-- ==== Sys2Proof/Machine/Ops.lean ====
section
/-! DEFINITION. The named operations over the well table, the settings and the small lists of the units: every read and
write of a record goes through this file. -/

namespace Sys2Proof.Machine

/-! ### Modes and values of a record -/

/-- The five active modes (chapter 2). -/
def Mode.isActive : Mode → Bool
  | .auto | .manual | .isolated | .suspect | .retiring => true
  | .staging | .unreachable => false

/-- The parked modes (chapter 2). -/
def Mode.isParked (m : Mode) : Bool := !m.isActive

/-- The sampled modes AUTO, MANUAL and SUSPECT (chapter 2). -/
def Mode.isSampled : Mode → Bool
  | .auto | .manual | .suspect => true
  | .staging | .isolated | .unreachable | .retiring => false

/-- `v` clamped into [`lo`, `hi`]: below `lo` it becomes `lo`, above `hi` it becomes `hi` (R11, R25, R132). -/
def clamp (lo hi v : Nat) : Nat := if v < lo then lo else if hi < v then hi else v

/-- How far two openings stand apart. -/
def apart (a b : Nat) : Nat := (a - b) + (b - a)

/-- Whether OPTIONS holds a member. -/
def WellRecord.hasOption (r : WellRecord) (o : WellOption) : Bool := optionHolds r.options o

/-- Whether an input is debounced high; an absent INPUTS answers no (R75). -/
def WellRecord.inputHigh (r : WellRecord) (i : Input) : Bool :=
  match r.inputs with
  | none => false
  | some p => inputValue p i == .high

/-- VALVE_FEEDBACK absent, or farther from VALVE_TARGET than the band (R110). -/
def WellRecord.outOfBand (band : Nat) (r : WellRecord) : Bool :=
  match r.valveFeedback with
  | none => true
  | some f => decide (band < apart f r.valveTarget)

/-- The valve is seen closed: VALVE_FEEDBACK present and at most the band (R40). -/
def WellRecord.closed (band : Nat) (r : WellRecord) : Bool :=
  match r.valveFeedback with
  | none => false
  | some f => decide (f ≤ band)

/-- A well needs a move (R110). -/
def WellRecord.needsMove (band : Nat) (r : WellRecord) : Bool :=
  r.mode.isActive && !r.inputHigh .actuator && r.outOfBand band

/-! ### Slots and the tag index -/

/-- The contents of an occupied slot. -/
def State.slot? (s : State) (n : Nat) : Option Slot := (s.slots.find? (fun p => p.1 == n)).map (·.2)

/-- The slot of a well, matched by slot and tag (R13). The tag is that of the slot's index entry, so that a record whose
own TAG is damaged is found, and freed under the index entry's tag (R19). -/
def State.well? (s : State) (w : Well) : Option Slot :=
  match s.slot? w.slot with
  | none => none
  | some x => if x.tag = w.tag then some x else none

/-- The record of a well, matched by slot and tag (R13). -/
def State.record? (s : State) (w : Well) : Option WellRecord := (s.well? w).map (·.record)

/-- The well of a table entry. -/
def wellOf (p : Nat × Slot) : Well := { tag := p.2.tag, slot := p.1 }

/-- The wells of the table in ascending slot order. -/
def State.wells (s : State) : List Well := s.slots.map wellOf

/-- The records of the table in ascending slot order. -/
def State.records (s : State) : List WellRecord := s.slots.map fun p => p.2.record

/-- Whether a table entry is the well's. -/
def isWell (w : Well) (p : Nat × Slot) : Bool := p.1 == w.slot && p.2.tag == w.tag

/-- Change what a well's slot holds; a well that is not in the table is passed over (R13). -/
def changeSlot (f : Slot → Slot) (w : Well) (s : State) : State :=
  { s with slots := s.slots.map fun p => if isWell w p then (p.1, f p.2) else p }

/-- The table applies a change to a record and re-forms its integrity check (R13, R19). -/
def Slot.write (f : WellRecord → WellRecord) (x : Slot) : Slot := { x with record := f x.record, intact := true }

/-- The table applies a change to a well's record (R13, R19). -/
def writeRecord (f : WellRecord → WellRecord) (w : Well) (s : State) : State := changeSlot (Slot.write f) w s

/-- Apply a change to every slot, a step on each record. -/
def changeAllSlots (f : Slot → Slot) (s : State) : State := { s with slots := s.slots.map fun p => (p.1, f p.2) }

/-- Insert an entry at its place in a list in ascending order of its first part. -/
def insertAscending {α : Type} (k : Nat) (v : α) : List (Nat × α) → List (Nat × α)
  | [] => [(k, v)]
  | p :: rest => if k < p.1 then (k, v) :: p :: rest else p :: insertAscending k v rest

/-- The lowest number, from `n` on, that an ascending list of keys does not hold. -/
def firstFree {α : Type} : Nat → List (Nat × α) → Nat
  | n, [] => n
  | n, p :: rest => if p.1 = n then firstFree (n + 1) rest else n

/-- The lowest-numbered free slot, if any (R6). -/
def State.freeSlot? (s : State) : Option Nat :=
  let n := firstFree 0 s.slots
  if n < Config.slotCount then some n else none

/-- The slot a tag is paired with in the index (R3, R4). -/
def State.indexed? (s : State) (tag : Nat) : Option Nat := (s.index.find? (fun p => p.1 == tag)).map (·.2)

/-- The smallest enrolled tag greater than `tag` (R7). -/
def State.nextTag? (s : State) (tag : Nat) : Option Nat := (s.index.find? (fun p => decide (tag < p.1))).map (·.1)

/-- Remove a well's pair from the index and its record from its slot (R20). -/
def removeRecord (w : Well) (s : State) : State :=
  { s with slots := s.slots.filter (fun p => !isWell w p),
           index := s.index.filter (fun p => !(p.1 == w.tag && p.2 == w.slot)) }

/-- The well of an occupied slot with this station address and channel (R46). -/
def State.wellAt? (s : State) (address channel : Nat) : Option Well :=
  (s.slots.find? (fun p => p.2.address == address && p.2.channel == channel)).map wellOf

/-- The wells of a station, in ascending slot order. -/
def State.wellsOf (s : State) (address : Nat) : List Well :=
  (s.slots.filter (fun p => p.2.address == address)).map wellOf

/-! ### Other units -/

/-- Take wells in order, a step on each. -/
def forEach (ws : List Well) (f : Well → State → State) (s : State) : State := ws.foldl (fun t w => f w t) s

def setDeviceState (d : DeviceState) (s : State) : State := { s with device := { s.device with state := d } }

/-- The severity a fault kind has (R17). -/
def severityOf (t : SeverityTable) : FaultKind → Severity
  | .badFrame => t.badFrame
  | .stationRefused => t.stationRefused
  | .stationNoReply => t.stationNoReply
  | .stationLost => t.stationLost
  | .analyserFail => t.analyserFail
  | .analyserOffline => t.analyserOffline
  | .moveTimeout => t.moveTimeout
  | .actuatorFault => t.actuatorFault
  | .oxygenSuspect => t.oxygenSuspect
  | .hotWell => t.hotWell
  | .recordCheck => t.recordCheck
  | .suctionLost => t.suctionLost

/-- Set the severity of one fault kind (R17). -/
def withSeverity (t : SeverityTable) (v : Severity) : FaultKind → SeverityTable
  | .badFrame => { t with badFrame := v }
  | .stationRefused => { t with stationRefused := v }
  | .stationNoReply => { t with stationNoReply := v }
  | .stationLost => { t with stationLost := v }
  | .analyserFail => { t with analyserFail := v }
  | .analyserOffline => { t with analyserOffline := v }
  | .moveTimeout => { t with moveTimeout := v }
  | .actuatorFault => { t with actuatorFault := v }
  | .oxygenSuspect => { t with oxygenSuspect := v }
  | .hotWell => { t with hotWell := v }
  | .recordCheck => { t with recordCheck := v }
  | .suctionLost => { t with suctionLost := v }

/-- The sequencer's current well, present from SELECT to RELEASE (R87). -/
def Phase.current? : Phase → Option Well
  | .idle => none
  | .select w => some w
  | .purge w _ => some w
  | .read w _ => some w
  | .release w => some w
  | .offline _ _ => none

/-- The sequencer is in SELECT, PURGE or READ, where a sample can be aborted and the sample valve is commanded on
(R94, R104). -/
def Phase.isOpen : Phase → Bool
  | .select _ => true
  | .purge _ _ => true
  | .read _ _ => true
  | .idle => false
  | .release _ => false
  | .offline _ _ => false

/-- The failure count (R87). -/
def Sequencer.failureCount (q : Sequencer) : Nat :=
  match q.failures with
  | none => 0
  | some f => f.count

/-- The well holds a move slot. -/
def MoveScheduler.holds (m : MoveScheduler) (w : Well) : Bool := m.holders.any (fun h => h.well == w)

/-- The well stands in the wait list. -/
def MoveScheduler.waits (m : MoveScheduler) (w : Well) : Bool := m.waiting.contains w

/-- The station record of an address (R46). -/
def State.station? (s : State) (address : Nat) : Option StationRecord :=
  s.scan.stations.find? (fun x => x.address == address)

/-- Whether a channel of a station is baseline-pending (R46). -/
def State.baselinePending (s : State) (address channel : Nat) : Bool :=
  match s.station? address with
  | none => false
  | some x => x.channels.any (fun c => c.channel == channel && c.baselinePending)

/-- Change the station record of an address. -/
def changeStation (f : StationRecord → StationRecord) (address : Nat) (s : State) : State :=
  { s with scan := { s.scan with stations := s.scan.stations.map fun x => if x.address = address then f x else x } }

end Sys2Proof.Machine
end

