-- ==== Sys2Proof/Machine/Core.lean ====
section
/-! DEFINITION. The machine as the host's interface reads it. -/

def Sys2Proof.core : Host.Core :=
  { State := Sys2Proof.Machine.State, Fault := Sys2Proof.Machine.Fault, Refusal := Sys2Proof.Machine.Refusal,
    step := Sys2Proof.Machine.step, reset := Sys2Proof.Machine.State.reset }
end

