/-- What a LOOKUP of the field with this code answers of a well record: `none` for a code that is no field of a well
record, `some none` for a field that is absent (R9, R14, R179, R183). -/
def fieldValue (q : WellRecord) : Nat → Option (Option Wide)
  | 0 => some (some (low q.tag))
  | 1 => some (some (three 0 q.address q.channel))
  | 2 => some (some (low q.valveMin))
  | 3 => some (some (low q.valveMax))
  | 4 => some (some (low q.step))
  | 5 => some (some (low q.o2Ceiling))
  | 6 => some (some (low q.ch4Floor))
  | 7 => some (some (low q.vacLimit))
  | 8 => some (some (low q.tempLimit))
  | 9 => some (some (low q.surveyInterval))
  | 10 => some (some (low q.debounce))
  | 11 => some (some (low q.lamp.code))
  | 12 => some (some (q.detect.setWidth 48))
  | 13 => some (some (q.options.setWidth 48))
  | 14 => some (some (q.enableA.setWidth 48))
  | 15 => some (some (q.enableB.setWidth 48))
  | 16 => some (some (q.wakeSet.setWidth 48))
  | 17 => some (some (q.totalDraw.setWidth 48))
  | 18 => some (some (q.location.easting ++ q.location.northing))
  | 19 => some (some (low q.mode.code))
  | 20 => some (q.returnMode.map fun m => low m.toMode.code)
  | 21 => some (some (low q.valveTarget))
  | 22 => some (q.valveFeedback.map low)
  | 23 => some (q.inputs.map fun p =>
      low (Level.code p.button + 2 * Level.code p.cap + 4 * Level.code p.actuator + 8 * Level.code p.liquid))
  | 24 => some (q.vacuum.map low)
  | 25 => some (q.flow.map low)
  | 26 => some (q.temp.map fun t => (BitVec.ofInt 16 t).setWidth 48)
  | 27 => some (some (q.events.setWidth 48))
  | 28 => some (q.sample.map fun x => three x.ch4 x.co2 x.o2)
  | 29 => some (q.sampleAge.map low)
  | 30 => some (some (low q.sampleOutcome.code))
  | 31 => some (some (low q.surveyDue))
  | 32 => some (some (low q.queued.code))
  | 33 => some (some (low q.excursions))
  | 34 => some (some (low q.clean))
  | 35 => some (some (low q.moveState.code))
  | 36 => some (some (low q.moveOutcome.code))
  | 37 => some (some (low q.purgeLeft))
  | 38 => some (q.claim.map fun h => h.setWidth 48)
  | _ => none

/-- The answer to a LOOKUP of a field of a well record by its code (R183). -/
def fieldAnswer (r : Request) (tag : Half) (code : Byte) (q : WellRecord) : Answer :=
  match fieldValue q code.toNat with
  | none => answerOf r .badField tag 0
  | some none => answerOf r .absent tag 0
  | some (some v) => answerOf r .done tag v

/-- What a LOOKUP on tag 0 answers for the field with this code and this ARG (R17, R18, R179). -/
def deviceValue (s : State) (arg : Nat) : Nat → Except Status Wide
  | 39 => .ok (low s.settings.engineCh4Floor)
  | 40 => .ok (low s.settings.permitMargin)
  | 41 => .ok (low s.settings.engineO2Limit)
  | 42 => .ok (low s.settings.permitHold)
  | 43 => .ok (low s.settings.drawBudget)
  | 44 => .ok (low s.settings.engineIntake)
  | 45 => .ok (low s.settings.purgeTime)
  | 46 => .ok (low s.settings.analyserTimeout)
  | 47 => .ok (low s.settings.moveTimeout)
  | 48 => .ok (low s.settings.moveBand)
  | 49 => .ok (low s.settings.moveSlots)
  | 50 => .ok (low s.settings.purgePulse)
  | 51 => .ok (low s.settings.lossThreshold)
  | 52 => .ok (low s.settings.suspectInterval)
  | 53 => .ok (if s.settings.wakeEnable then 1 else 0)
  | 54 => .ok (s.settings.devEnableA.setWidth 48)
  | 55 => .ok (s.settings.devEnableB.setWidth 48)
  | 56 =>
    match faultKinds[arg]? with
    | none => .error .badValue
    | some k => .ok (low (severityOf s.settings.severity k).code)
  | 57 => .ok (low s.device.state.code)
  | 58 => .ok (s.device.events.setWidth 48)
  | 59 => .ok (low (Level.code s.device.suction))
  | 60 =>
    match s.blend.blend with
    | none => .error .absent
    | some b => .ok (three b.ch4 b.o2 b.flow)
  | 61 => .ok (BitVec.ofNat 48 s.blend.fieldFlow)
  | 62 => .ok (low s.blend.permit.code)
  | 63 => .ok (low s.blend.budget.code)
  | 64 => .ok (three s.seq.phase.code (match s.seq.phase.current? with | none => 65535 | some w => w.tag)
      s.seq.queue.length)
  | 65 =>
    if arg = 0 then .ok (three 0 s.moves.holders.length s.moves.waiting.length)
    else if arg ≤ 4 then .ok (low (match s.moves.holders[arg - 1]? with | none => 65535 | some h => h.well.tag))
    else .error .badValue
  | 66 =>
    match s.faults.first with
    | none => .error .absent
    | some f => .ok (three f.kind.code f.tag f.detail.toNat)
  | 67 => .ok (s.faults.further.setWidth 48)
  | 68 => .ok (low s.slots.length)
  | 69 => .ok (low s.scan.stations.length)
  | _ => .error .badField
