/-- AMEND on tag 0 writes one setting within its range: a plain one, an alert enable with the lines evaluated, SEVERITY
of the kind in ARG, or MOVE_SLOTS with the grants that a raise brings in RUN. It is refused BAD_VALUE out of range and
BAD_FIELD for a status field or a field of a well record (R10, R16, R17, R113, R184). -/
def Obligations.AmendWritesSettings : Prop :=
  ∀ r s, r.tag = 0 → ¬ NamesWide r → s.port.words = [] →
    (∀ lo hi f, plainSetting r.field.toNat = some (lo, hi, f) →
      (lo ≤ r.value.toNat ∧ r.value.toNat ≤ hi → exec (.amend r) s = .next
        (State.answered { s with settings := f r.value.toNat s.settings } r .done 0 (r.value.setWidth 48))) ∧
      (¬ (lo ≤ r.value.toNat ∧ r.value.toNat ≤ hi) → exec (.amend r) s = .next (s.answered r .badValue 0 0))) ∧
    (r.field = 54 → r.value.toNat < 64 → exec (.amend r) s = .next
      ((State.alertsTaken { s with settings := { s.settings with devEnableA := r.value.setWidth 6 } }).answered
        r .done 0 (r.value.setWidth 48))) ∧
    (r.field = 55 → r.value.toNat < 64 → exec (.amend r) s = .next
      ((State.alertsTaken { s with settings := { s.settings with devEnableB := r.value.setWidth 6 } }).answered
        r .done 0 (r.value.setWidth 48))) ∧
    (r.field = 54 ∨ r.field = 55 → 64 ≤ r.value.toNat → exec (.amend r) s = .next (s.answered r .badValue 0 0)) ∧
    (∀ k x, r.field = 56 → faultKinds[r.arg.toNat]? = some k → severityOfCode r.value.toNat = some x →
      exec (.amend r) s = .next
        (State.answered { s with settings := { s.settings with severity := withSeverity s.settings.severity x k } }
          r .done 0 (r.value.setWidth 48))) ∧
    (r.field = 56 → 12 ≤ r.arg.toNat ∨ 4 ≤ r.value.toNat →
      exec (.amend r) s = .next (s.answered r .badValue 0 0)) ∧
    (r.field = 49 → 1 ≤ r.value.toNat → r.value.toNat ≤ 4 → ∃ t, exec (.amend r) s = .next t ∧
      t.settings = { s.settings with moveSlots := r.value.toNat } ∧ s.moves.holders <+: t.moves.holders ∧
      t.moves.holders.map (fun h => h.well) ++ t.moves.waiting =
        s.moves.holders.map (fun h => h.well) ++ s.moves.waiting ∧
      (s.device.state ≠ .run → t.moves = s.moves) ∧
      (s.device.state = .run → t.moves.waiting = [] ∨ r.value.toNat ≤ t.moves.holders.length) ∧
      t.port = s.port.afterExchange (some (answerOf r .done 0 (r.value.setWidth 48))) [] none) ∧
    (r.field = 49 → r.value.toNat = 0 ∨ 4 < r.value.toNat →
      exec (.amend r) s = .next (s.answered r .badValue 0 0)) ∧
    (r.field.toNat < 39 ∨ 57 ≤ r.field.toNat → exec (.amend r) s = .next (s.answered r .badField 0 0))

/-- SET adds and CLEAR removes the marked members of a set-valued field and answers the resulting set; a change of an
alert enable evaluates the lines. Any other field is refused BAD_FIELD, and a bit beyond the last member BAD_VALUE (R10,
R12, R80, R185). -/
def Obligations.SetAndClearChangeMembers : Prop :=
  ∀ r s add c, (add = true ∧ c = Instr.setMembers r ∨ add = false ∧ c = .clearMembers r) → s.port.words = [] →
    (∀ w x, s.SlotsOrdered → s.Reaches r.tag w x → x.record.Admits r.arg →
      (r.field = 12 → ∀ m : BitVec 16, m = (if add then x.record.detect ||| r.value else x.record.detect &&& ~~~r.value) →
        exec c s = .next
          ((s.withSlot w { x with record := { x.record with detect := m } }).answered r .done r.tag (m.setWidth 48))) ∧
      (r.field = 13 → r.value.toNat < 16 → ∀ m : BitVec 4,
        m = (if add then x.record.options ||| r.value.setWidth 4 else x.record.options &&& ~~~(r.value.setWidth 4)) →
        exec c s = .next
          ((s.withSlot w { x with record := { x.record with options := m } }).answered r .done r.tag (m.setWidth 48))) ∧
      (r.field = 14 → r.value.toNat < 256 → ∀ m : BitVec 8,
        m = (if add then x.record.enableA ||| r.value.setWidth 8 else x.record.enableA &&& ~~~(r.value.setWidth 8)) →
        exec c s = .next
          ((s.withSlot w { x with record := { x.record with enableA := m } }).alertsTaken.answered r .done r.tag
            (m.setWidth 48))) ∧
      (r.field = 15 → r.value.toNat < 256 → ∀ m : BitVec 8,
        m = (if add then x.record.enableB ||| r.value.setWidth 8 else x.record.enableB &&& ~~~(r.value.setWidth 8)) →
        exec c s = .next
          ((s.withSlot w { x with record := { x.record with enableB := m } }).alertsTaken.answered r .done r.tag
            (m.setWidth 48))) ∧
      (r.field = 16 → r.value.toNat < 256 → ∀ m : BitVec 8,
        m = (if add then x.record.wakeSet ||| r.value.setWidth 8 else x.record.wakeSet &&& ~~~(r.value.setWidth 8)) →
        exec c s = .next
          ((s.withSlot w { x with record := { x.record with wakeSet := m } }).answered r .done r.tag (m.setWidth 48))) ∧
      ((r.field = 13 ∧ 16 ≤ r.value.toNat ∨ 14 ≤ r.field.toNat ∧ r.field.toNat ≤ 16 ∧ 256 ≤ r.value.toNat) →
        exec c s = .next (s.answered r .badValue r.tag 0)) ∧
      (r.field.toNat < 12 ∨ 16 < r.field.toNat → exec c s = .next (s.answered r .badField r.tag 0))) ∧
    (r.tag = 0 →
      (r.field = 54 → r.value.toNat < 64 → ∀ m : BitVec 6,
        m = (if add then s.settings.devEnableA ||| r.value.setWidth 6
             else s.settings.devEnableA &&& ~~~(r.value.setWidth 6)) →
        exec c s = .next
          ((State.alertsTaken { s with settings := { s.settings with devEnableA := m } }).answered r .done 0
            (m.setWidth 48))) ∧
      (r.field = 55 → r.value.toNat < 64 → ∀ m : BitVec 6,
        m = (if add then s.settings.devEnableB ||| r.value.setWidth 6
             else s.settings.devEnableB &&& ~~~(r.value.setWidth 6)) →
        exec c s = .next
          ((State.alertsTaken { s with settings := { s.settings with devEnableB := m } }).answered r .done 0
            (m.setWidth 48))) ∧
      (r.field = 54 ∨ r.field = 55 → 64 ≤ r.value.toNat → exec c s = .next (s.answered r .badValue 0 0)) ∧
      (r.field ≠ 54 ∧ r.field ≠ 55 → exec c s = .next (s.answered r .badField 0 0)))

/-- ACK removes the marked kinds that stand from EVENTS, or on tag 0 from DEVICE_EVENTS, adds none, evaluates the lines
and answers the set that is left; it is subject to no claim (R79, R186). -/
def Obligations.AckRemovesKinds : Prop :=
  ∀ r s, s.port.words = [] →
    (∀ w x, s.SlotsOrdered → s.Reaches r.tag w x → exec (.ack r) s = .next
      ((s.withSlot w { x with record := { x.record with events := x.record.events &&& ~~~r.mask } }).alertsTaken.answered
        r .done r.tag ((x.record.events &&& ~~~r.mask).setWidth 48))) ∧
    (r.tag = 0 → exec (.ack r) s = .next
      ((State.alertsTaken { s with
          device := { s.device with events := s.device.events &&& ~~~(r.mask.setWidth 6) } }).answered
        r .done 0 ((s.device.events &&& ~~~(r.mask.setWidth 6)).setWidth 48)))

/-! ### Claims -/

/-- CLAIM tests and sets the claim by the table of R22, in every device state and mode, and changes nothing else. -/
def Obligations.ClaimTestsAndSets : Prop :=
  ∀ r s w x, s.SlotsOrdered → s.Reaches r.tag w x → s.port.words = [] →
    (x.record.claim = none → exec (.claim r) s = .next
      ((s.withSlot w { x with record := { x.record with claim := some r.arg } }).answered r .done r.tag 0)) ∧
    ∀ h, x.record.claim = some h →
      (h = r.arg → exec (.claim r) s = .next (s.answered r .heldByYou r.tag (h.setWidth 48))) ∧
      (h ≠ r.arg → exec (.claim r) s = .next (s.answered r .heldByOther r.tag (h.setWidth 48)))

/-- RELEASE clears the claim by the table of R23, in every device state, and changes nothing else. -/
def Obligations.ReleaseClearsClaim : Prop :=
  ∀ r s w x, s.SlotsOrdered → s.Reaches r.tag w x → s.port.words = [] →
    (x.record.claim = none → exec (.release r) s = .next (s.answered r .absent r.tag 0)) ∧
    ∀ h, x.record.claim = some h →
      ((if r.mask.getLsbD 0 then r.arg = 0 else r.arg = h) → exec (.release r) s = .next
        ((s.withSlot w { x with record := { x.record with claim := none } }).answered r .done r.tag
          (h.setWidth 48))) ∧
      (¬ (if r.mask.getLsbD 0 then r.arg = 0 else r.arg = h) →
        exec (.release r) s = .next (s.answered r .claimed r.tag (h.setWidth 48)))

/-! ### Well commands -/

/-- MODE: SAFE, BAD_VALUE and WRONG_MODE in that order; a parked well gets a new RETURN_MODE; an active one enters the
named mode with its target and counts as R34 states, the changed target being taken by the move scheduler (R111, R116; that
no need is evaluated for a holder, also with ACTUATOR high, is the model's reading, log 31); ISOLATED takes it out of the
queue and aborts its sample in SELECT, PURGE or READ, the other modes keep both (R27, R104); the mode held is no change
(R25, R28, R33 to R35, R188). -/
def Obligations.ModeRequestActsByMode : Prop :=
  ∀ r s w x, s.RecordsLegal → s.Reaches r.tag w x → x.record.Admits r.arg → s.port.words = [] →
    (s.device.state = .safe → exec (.modeRequest r) s = .next (s.answered r .safe r.tag 0)) ∧
    (s.device.state ≠ .safe → ¬ (1 ≤ r.value.toNat ∧ r.value.toNat ≤ 3) →
      exec (.modeRequest r) s = .next (s.answered r .badValue r.tag 0)) ∧
    (∀ m, s.device.state ≠ .safe → requestedMode r.value.toNat = some m →
      (x.record.mode = .retiring ∨ x.record.returnMode = some .retiring →
        exec (.modeRequest r) s = .next (s.answered r .wrongMode r.tag 0)) ∧
      ((x.record.mode = .staging ∨ x.record.mode = .unreachable) → x.record.returnMode ≠ some .retiring →
        exec (.modeRequest r) s = .next
          ((s.withSlot w { x with record := { x.record with returnMode := some m } }).answered r .done r.tag
            (low x.record.mode.code))) ∧
      (x.record.mode = m.toMode → exec (.modeRequest r) s = .next (s.answered r .done r.tag (r.value.setWidth 48))) ∧
      ((x.record.mode = .auto ∨ x.record.mode = .manual ∨ x.record.mode = .isolated ∨ x.record.mode = .suspect) →
        x.record.mode ≠ m.toMode → ∃ t, exec (.modeRequest r) s = .next t ∧
        t.HoldsUpToMarks w { x.record with
          mode := m.toMode,
          valveTarget := if m = .isolated then 0
            else max x.record.valveMin (min x.record.valveTarget x.record.valveMax),
          excursions := if x.record.mode = .suspect then 0 else x.record.excursions,
          clean := if x.record.mode = .suspect then 0 else x.record.clean } ∧
        (m = .isolated → s.SamplingLeft t w) ∧ (m ≠ .isolated → t.seq = s.seq) ∧
        (∀ target, target = (if m = .isolated then 0
            else max x.record.valveMin (min x.record.valveTarget x.record.valveMax)) →
          s.TargetTaken t w (target ≠ x.record.valveTarget) { x.record with mode := m.toMode, valveTarget := target }) ∧
        s.OthersUpToMarks t w ∧ s.SameFrame t ∧
        t.port = s.port.afterExchange (some (answerOf r .done r.tag (r.value.setWidth 48))) [] none))

/-- SAMPLE makes its checks in the order of R91; an accepted one places or promotes the well's entry and answers its
position, and the sequencer may take a head in the same step. That the position is the one at joining is the model's
reading (log 13) (R91, R93, R188). -/
def Obligations.SampleRequestQueuesWell : Prop :=
  ∀ r s w x, s.SlotsOrdered → s.Reaches r.tag w x → x.record.Admits r.arg → s.port.words = [] →
    (∀ e, (if s.device.state = .standby then some Status.standby
        else if s.device.state = .safe then some .safe
        else if 2 ≤ r.value.toNat then some .badValue
        else if ¬ (x.record.mode = .auto ∨ x.record.mode = .manual ∨ x.record.mode = .suspect) then some .wrongMode
        else if x.record.queued = .sampling ∨ x.record.queued = .urgent ∨
          x.record.queued = .routine ∧ r.value = 1 then some .queuedAlready
        else if x.record.inputHigh .cap = true then some .blocked
        else if x.record.queued = .no ∧ 16 ≤ s.seq.queue.length then some .queueFull
        else none) = some e → exec (.sample r) s = .next (s.answered r e r.tag 0)) ∧
    (s.device.state = .run → (x.record.mode = .auto ∨ x.record.mode = .manual ∨ x.record.mode = .suspect) →
      x.record.inputHigh .cap = false → ∀ others, others = s.seq.queue.filter (fun e => !(e.well == w)) →
      (r.value = 1 → x.record.queued = .no → s.seq.queue.length < 16 →
        (s.seq.phase ≠ .idle ∨ s.device.suction = .low → exec (.sample r) s = .next
          (State.answered { s.withSlot w { x with record := { x.record with queued := .routine } } with
              seq := { s.seq with queue := others ++ [{ well := w, cls := .routine }] } }
            r .done r.tag (BitVec.ofNat 48 (others.length + 1)))) ∧
        (s.seq.phase = .idle → s.device.suction = .high → s.seq.queue = [] → exec (.sample r) s = .next
          (State.answered { s.withSlot w { x with record := { x.record with queued := .sampling } } with
              seq := { s.seq with phase := .select w, busyCount := 0 } }
            r .done r.tag 1))) ∧
      (r.value = 0 → (x.record.queued = .no ∧ s.seq.queue.length < 16 ∨ x.record.queued = .routine) →
        (s.seq.phase ≠ .idle ∨ s.device.suction = .low → s.seq.queue.length ≤ 16 → exec (.sample r) s = .next
          (State.answered { s.withSlot w { x with record := { x.record with queued := .urgent } } with
              seq := { s.seq with
                queue := others.takeWhile (fun e => e.cls == .urgent) ++ { well := w, cls := .urgent } ::
                  others.dropWhile (fun e => e.cls == .urgent) } }
            r .done r.tag (BitVec.ofNat 48 ((others.takeWhile (fun e => e.cls == .urgent)).length + 1)))) ∧
        ∃ t, exec (.sample r) s = .next t ∧ t.HoldsUpToMarks w x.record ∧ s.OthersUpToMarks t w ∧ s.SameFrame t ∧
          t.port.newer = some (answerOf r .done r.tag
            (low ((others.takeWhile (fun e => e.cls == .urgent)).length + 1)))))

ABOUT THIS EXERCISE
Copy exactly the stretch of data above from the line with "68 => .ok (low s.slots.length)" through the line with "lines evaluated, SEVERITY", and omit all other lines.

ANSWER FOR THIS EXERCISE
  | 68 => .ok (low s.slots.length)
  | 69 => .ok (low s.scan.stations.length)
  | _ => .error .badField
/-- AMEND on tag 0 writes one setting within its range: a plain one, an alert enable with the lines evaluated, SEVERITY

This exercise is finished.